theorem witness_ProgramCommands_load : Performable stopped 0x2300 2 2 [1] ∧ Performable stopped 0x2300 2 2 [2] ∧
    stopped.op.failover = false ∧ stopped.op.key = 0 ∧ stopped.op.st = .stop ∧
    (taken stopped rq (writeOf rq 0x2300 2 2 [1])).marchUnder ((taken stopped rq (writeOf rq 0x2300 2 2 [1])).slotBlocks 1) = false ∧
    ((taken stopped rq (writeOf rq 0x2300 2 2 [2])).checkSlot 2).2.2 ≠ none :=
  ⟨performable_of (by decide), performable_of (by decide), by decide⟩

/-- The header of an edit container: FLAGS.EDIT. -/
def editHeader : List Byte := List.replicate 24 0 ++ [2] ++ List.replicate 487 0

/-- A unit in REM with program slot 1 in force, an edit parison received whole, and an edit of state `n`. -/
def editing (st : OpState) (n : Nat) (notBefore : List Byte) : State :=
  srv fun s =>
    let s := s.modOp fun o => { o with key := 2, st := st }
    { s with
      prog := { s.prog with loaded := true, active := 1, edit := { s.prog.edit with st := n, migrate := [0], trail := some 0 } }
      sec := { s.sec with par := s.sec.par.set 1 ⟨2, [(0, some editHeader)], true, 0⟩ }
      dict := { s.dict with vals := [(0x2310 * 256 + 3, some notBefore)] } }

theorem witness_ProgramCommands_apply : let s := editing .run 0 []
    Performable s 0x2310 1 2 [1] ∧ s.op.failover = false ∧ s.op.key = 2 ∧ s.isTrail = false ∧ s.prog.edit.st = 0 ∧ s.cfg 0x2310 3 0 = 0 ∧
    s.prog.loaded = true ∧ s.sec.par[parOf s.prog.active].st = 2 ∧ hdrEdit s.sec.par[parOf s.prog.active].bytes = true :=
  ⟨performable_of (by decide), by decide⟩
theorem witness_ProgramCommands_accept : Performable (editing .run 3 []) 0x2310 1 2 [2] ∧ (editing .run 3 []).prog.edit.st = 3 ∧
    Performable (editing .halt 3 []) 0x2310 1 2 [3] ∧ (editing .halt 3 []).op.st ≠ .run ∧
    Performable (editing .run 1 []) 0x2310 1 2 [4] ∧ Performable (editing .run 2 []) 0x2310 1 2 [4] :=
  ⟨performable_of (by decide), by decide, performable_of (by decide), by decide, performable_of (by decide), performable_of (by decide)⟩

theorem witness_EditInstants : let s := editing .stop 1 []
    s.prog.edit.st = 1 ∧ s.marchUnder (placement (bodyOf s.prog.edit.image)) = false ∧ s.isTrail = false ∧ s.leadPaired = false ∧ s.inTandem = false ∧
    (∀ n : CoreId, s.core[n].powered = true → s.carries n = true) ∧ s.op.st ≠ .run ∧ s.prog.edit.trail = some 0 ∧ 0 + 2000000000 ≤ { s with clk := 2000000000 }.clk ∧
    (editing .run 1 [0, 0, 0, 0, 0, 1, 0, 0]).chooseTs (editing .run 1 [0, 0, 0, 0, 0, 1, 0, 0]).time.tb.toNat = none ∧
    (editing .run 2 []).prog.edit.st = 2 ∧ (editing .run 2 []).prog.edit.ts.toNat ≤ (editing .run 2 []).time.tb.toNat ∧
    (editing .run 3 []).prog.edit.st = 3 ∧ (editing .run 3 []).prog.edit.migrate.contains (0 : Gctx).val = true ∧
    ((editing .run 3 []).cx 0).inProgress = false ∧
    (editing .run 3 []).prog.edit.acceptAt ≤ { editing .run 3 [] with clk := 600000000000 }.clk ∧
    (editing .run 4 []).prog.edit.st = 4 ∧ (editing .run 4 []).prog.edit.ts.toNat ≤ (editing .run 4 []).time.tb.toNat := by decide

/-- A unit in STOP with bank `b` changed. -/
def banked (b : BankId) (f : Bank → Bank) (errs : List (Nat × Nat)) : State := { srv fun s => s.modBank b f with errs := errs }
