/-- The poll of a waiting engine keeps the invariant: PC can move on, for a word was fetched at it (44_timers_keys
R146). -/
theorem State.Inv.poll (hs : s.Inv) (hm : s.mode = .awaitKey) : s.poll.Inv := by
  obtain ⟨-, hpoll⟩ | ⟨k, -, hpoll⟩ := s.poll_cases
  · rw [hpoll]; exact hs
  · have hpc := hs.waitingCounter hm
    have hended : (s.setReg s.waitx (keyByte k)).endWait.Inv :=
      (hs.setReg s.waitx (keyByte k)).endWait (by simp [hm])
    rw [hpoll]
    exact hended.advance rfl hpc

/-- A step answers a state that meets the invariant, in each MODE and after each answer of the fetch and the decoder
(30_encoding R74). -/
theorem step_inv (hs : s.Inv) : ∃ t, step s = .next t ∧ t.Inv := by
  cases hm : s.mode with
  | faulted => exact ⟨s, by simp [step, hm], hs⟩
  | awaitKey => exact ⟨s.poll, by simp [step, hm], hs.poll hm⟩
  | running =>
    obtain ⟨hpc, hfetch⟩ | ⟨-, addr, -, hfetch⟩ := s.fetch_cases
    · rw [step_running s _ hm hfetch]
      split
      · exact ⟨_, rfl, hs.raise hm (by simp) (by simp)⟩
      · exact exec_completes_inv hs hm (by omega) _
    · exact ⟨s.raise .memOutOfBounds none (some addr), by simp only [step, hm, hfetch],
        hs.raise hm (by simp) (by simp)⟩

/-- The tick moves only the timers (60_exceptions R166). -/
theorem State.Inv.tick (hs : s.Inv) : s.tick.Inv := by
  obtain ⟨-, htick⟩ | ⟨-, htick⟩ := s.tick_cases
  · rw [htick]; exact hs
  · rw [htick]; exact { hs with }

/-- A key event captures a press only during a wait (60_exceptions R170, R171). -/
theorem State.Inv.keyEvent (hs : s.Inv) (code : KeyCode) (pressed : Bool) : (s.keyEvent code pressed).Inv := by
  obtain ⟨-, hkey⟩ | ⟨-, hkey⟩ := s.keyEvent_cases code pressed
  · rw [hkey]; exact hs
  · have hcapture (hm : s.mode ≠ .awaitKey) : s.capturedBy code pressed = s.kp := if_neg fun h => hm h.1
    rw [hkey]
    exact { hs with noWait := fun hm => ⟨(hs.noWait hm).1, (hcapture hm).trans (hs.noWait hm).2⟩ }

/-- Every event answers a state that meets the invariant, from every state that meets it. -/
theorem applyEvent_inv (e : Event) (hs : s.Inv) : ∃ t, applyEvent e s = .next t ∧ t.Inv := by
  cases e with
  | step => exact step_inv hs
  | tick => exact ⟨_, rfl, hs.tick⟩
  | key code pressed => exact ⟨_, rfl, hs.keyEvent code pressed⟩
  | reset program => exact ⟨_, rfl, (State.boot_inv Config.fontTable program).setDraws s.draws⟩

end Events

/-! ### Every run -/

/-- A finite run from a state that meets the invariant answers a state that meets it. -/
theorem runEvents_inv (events : List Event) {s : State} (hs : s.Inv) :
    ∃ t, runEvents events s = .next t ∧ t.Inv := by
  induction events generalizing s with
  | nil => exact ⟨s, rfl, hs⟩
  | cons e es ih =>
    obtain ⟨u, hu, hinv⟩ := applyEvent_inv e hs
    simpa only [runEvents, hu] using ih hinv

/-- Every schedule has an infinite run from a state that meets the invariant, and each state of it does. -/
theorem exists_run_inv (schedule : Schedule) {s : State} (hs : s.Inv) :
    ∃ trace, trace 0 = s ∧ IsRun schedule trace ∧ ∀ n, (trace n).Inv :=
  exists_run (fun _ => State.Inv) schedule s hs fun n _ ht => applyEvent_inv (schedule n) ht

/-- Settles O60: the state after reset meets the invariant and every event carries it on, so it holds along every
finite sequence of events and every infinite schedule. -/
theorem everyRunMeetsTheInvariant : Obligations.EveryRunMeetsTheInvariant := fun font program =>
  ⟨fun events => runEvents_inv events (State.boot_inv font program),
    fun schedule => exists_run_inv schedule (State.boot_inv font program)⟩

end Sys2Proof.Machine
end

section
/-! PROOFS. The state and its writers (10_state): the state after reset and the invariant from it, what each instruction
can do to the state (Effect), and from that the owners of each piece of state, the flag and the frame of the
register instructions. -/

namespace Sys2Proof.Machine

/-! ### Reset and the invariant -/

/-- Settles O55: every field but MEM is the one of State.reset, and its three vectors and the framebuffer hold one
value everywhere. -/
theorem resetLeavesTheStatedValues : Obligations.ResetLeavesTheStatedValues := by
  intro font program
  have hreg : ∀ x, State.reset.reg x = 0 := by decide
  have hstack : ∀ k : Fin 16, State.reset.stack[k.val] = 0 := by decide
  have hkey : ∀ k, State.reset.keyDown k = false := by decide
  exact ⟨rfl, rfl, rfl, rfl, hreg, rfl, hstack, Framebuffer.get_clear, hkey, rfl, rfl, rfl, rfl, rfl, rfl⟩

/-- Settles O57: State.reset's fields are evaluated, and the memory a boot loads is canonical. -/
theorem invariantHoldsAtReset : Obligations.InvariantHoldsAtReset := ⟨State.reset_inv, State.boot_inv⟩

/-- Settles O58: the step answers exactly one state, the one `step_inv` names, and every event answers one that meets
the invariant. -/
theorem everyStepKeepsTheInvariant : Obligations.EveryStepKeepsTheInvariant := by
  refine ⟨fun s t hs hstep => ?_, fun e s hs => applyEvent_inv e hs⟩
  obtain ⟨u, hu, hinv⟩ := step_inv hs
  cases hu.symm.trans hstep
  exact hinv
------------
» About this task: Give back, word for word, only the lines above from the line holding "exact ⟨_, rfl, hs.tick⟩" to the line holding "it does. -/", both included.

» Output for this exercise:
  | tick => exact ⟨_, rfl, hs.tick⟩
  | key code pressed => exact ⟨_, rfl, hs.keyEvent code pressed⟩
  | reset program => exact ⟨_, rfl, (State.boot_inv Config.fontTable program).setDraws s.draws⟩

end Events

/-! ### Every run -/

/-- A finite run from a state that meets the invariant answers a state that meets it. -/
theorem runEvents_inv (events : List Event) {s : State} (hs : s.Inv) :
    ∃ t, runEvents events s = .next t ∧ t.Inv := by
  induction events generalizing s with
  | nil => exact ⟨s, rfl, hs⟩
  | cons e es ih =>
    obtain ⟨u, hu, hinv⟩ := applyEvent_inv e hs
    simpa only [runEvents, hu] using ih hinv

/-- Every schedule has an infinite run from a state that meets the invariant, and each state of it does. -/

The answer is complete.